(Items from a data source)
——————————

theorem exec_slipCut (takes : s.takes p) (at_desk : portDesk p = some d) (tag : Byte) :
    exec (.slipCut p tag []) s = .next (ownSlipCut p (s.accepted p tag .slipCut)) :=
  congrArg Outcome.next
    (State.receive_of_takes (code := .slipCut) takes (ne_uplink_of_portDesk at_desk) rfl tag (ownSlipCut p))

theorem exec_unbind (takes : s.takes p) (at_desk : portDesk p = some d) (tag : Byte) :
    exec (.unbind p tag []) s = .next (ownUnbind p (s.accepted p tag .unbind)) :=
  congrArg Outcome.next
    (State.receive_of_takes (code := .unbind) takes (ne_uplink_of_portDesk at_desk) rfl tag (ownUnbind p))

end

/-- A take of a queue's front entry, which becomes the last taken (R26). -/
theorem State.takeLabel_cons {s : State} {d : Desk} {r : LabelReport} {rest : List LabelReport}
    (h : (s.desk d).ctx.queue = r :: rest) : s.takeLabel d = s.withoutOldest d r rest := by
  cases d <;> simp_all [State.takeLabel, State.withoutOldest, State.modCtx, State.modDesk]

end Sys2Proof.Machine
end

section
/-! The obligations of the desks: SCAN_TAKE, SLIP_CUT and UNBIND. -/

namespace Sys2Proof.Machine

/-- Settles O33, by the three cases of the scan queue and the last taken label. -/
theorem scanTakeTakesTheOldest : Obligations.ScanTakeTakesTheOldest := by
  intro p d tag s takes at_desk
  have desk := portDeskOr_of_portDesk at_desk
  rw [exec_scanTake takes at_desk]
  refine ⟨fun r rest queue => ?_, fun r queue last => ?_, fun queue last => ?_⟩
  · have taken : (s.accepted p tag .scanTake).takeLabel d = (s.withoutOldest d r rest).accepted p tag .scanTake := by
      rw [State.takeLabel_cons (by rw [State.accepted_desk, queue])]; exact State.accepted_modDesk ..
    simp [ownScanTake, desk, queue, taken, State.withoutOldest]
  · simp [ownScanTake, desk, queue, last, State.modCtx]
  · simp [ownScanTake, desk, queue, last, State.modCtx]

/-- Settles O34: the acceptance moves outward past the cut and the unbind, and the cut leaves the borrower bound. -/
theorem cutAndUnbindOnRequest : Obligations.CutAndUnbindOnRequest := by
  intro p d tag status s takes at_desk status_eq
  have desk := portDeskOr_of_portDesk at_desk
  rw [← cutStatus_cutLoses] at status_eq
  subst status_eq
  have unbound : exec (.unbind p tag []) s = .next
      (((s.cut d).clearBound d .request).withReply p tag .unbind .ok
        { slipLost := cutStatus (s.cutLoses d) == .spoolFullLost }
        (optField .ident (s.current d) ++ [(cutStatus (s.cutLoses d)).field])) := by
    rw [exec_unbind takes at_desk]
    simp [ownUnbind, desk, State.unbindOrCut, State.current, cutFlags_eq]
  refine ⟨?_, fun bound => ?_, fun b bound => ?_⟩
  · rw [exec_slipCut takes at_desk]
    simp [ownSlipCut, desk, cutFlags_eq, SlipStatus.field]
  · rw [unbound]
    simp [State.clearBound, State.cut_bound, bound, State.current, optField, SlipStatus.field]
  · rw [unbound]
    simp [State.clearBound, State.cut_bound, bound, State.current, optField, SlipStatus.field, State.modCtx]

end Sys2Proof.Machine
end

section
/-! SUPPORT. The notice queues (R164, R165): where each routing places a notice, and NOTICE_TAKE carried out at its
acceptance, which leaves the queue as it was. -/

namespace Sys2Proof.Machine

open Host

/-! ## A placed notice, port by port -/

section
variable (s : State) (n : Notice)

theorem State.notify_port (p q : Port) :
    (s.notify p n).port q = if q = p then (s.port q).place n else s.port q := by
  rw [State.notify, State.modPort_port]
  split
  case isTrue same => rw [same]
  case isFalse => rfl

theorem State.notifyConsoleUplink_port (q : Port) :
    (s.notifyConsoleUplink n).port q = if q = .kiosk then s.port q else (s.port q).place n := by
  simp only [State.notifyConsoleUplink, State.notify_port]
  cases q <;> rfl

/-- Each queue is routed to once, so what one holds decides nothing at another (R164). -/
theorem State.notifyAll_port (q : Port) : (s.notifyAll n).port q = (s.port q).place n := by
  simp only [State.notifyAll, State.notify_port]
  cases q <;> rfl

end

/-! ## NOTICE_TAKE at its acceptance -/

section
variable (s : State) (p : Port) (tag : Byte) (code : ReqCode)

@[simp] theorem State.accepted_notices : ((s.accepted p tag code).port p).notices = (s.port p).notices := by
  simp [State.accepted, PortState.accepted]

/-- The acceptance and a change of the port's notices may be made in either order. -/
@[simp] theorem State.accepted_setNotices (rest : List Notice) :
    ((s.accepted p tag code).modPort p fun q => { q with notices := rest }) =
      (s.modPort p fun q => { q with notices := rest }).accepted p tag code :=
  State.modPort_comm s p p fun _ => rfl

end

/-- Every port may take its notices, and the request has no payload (R161, R168). -/
theorem exec_noticeTake {s : State} {p : Port} (takes : s.takes p) (tag : Byte) :
    exec (.noticeTake p tag []) s = .next (ownNoticeTake p (s.accepted p tag .noticeTake)) :=
  congrArg Outcome.next (State.receive_of_takes (code := .noticeTake) takes rfl rfl tag (ownNoticeTake p))

end Sys2Proof.Machine
end

section
/-! The obligation of the notice queues: notices placed, lost and taken. -/

namespace Sys2Proof.Machine

/-- Settles O25: the routing of a placed notice port by port, and the own rule of NOTICE_TAKE by the two cases of the
queue. -/
theorem noticesAreTakenInOrder : Obligations.NoticesAreTakenInOrder := by
  constructor
  case left =>
    intro n s placed placed_eq
    obtain rfl : placed = (·.place n) := placed_eq
    exact ⟨s.notify_port n, s.notifyAll_port n, s.notifyConsoleUplink_port n⟩
  case right =>
    intro p tag s takes
    rw [exec_noticeTake takes]
    refine ⟨fun n rest queue => ?_, fun queue => ?_⟩
    · simp [ownNoticeTake, queue]
    · simp [ownNoticeTake, queue]

end Sys2Proof.Machine
end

——————————

■ **Exercise goal**: Only the lines from the one containing "intro p tag s takes" through the end of the records above belong in the answer, each exactly as written.

■ **Expected answer**:
    intro p tag s takes
    rw [exec_noticeTake takes]
    refine ⟨fun n rest queue => ?_, fun queue => ?_⟩
    · simp [ownNoticeTake, queue]
    · simp [ownNoticeTake, queue]

end Sys2Proof.Machine
end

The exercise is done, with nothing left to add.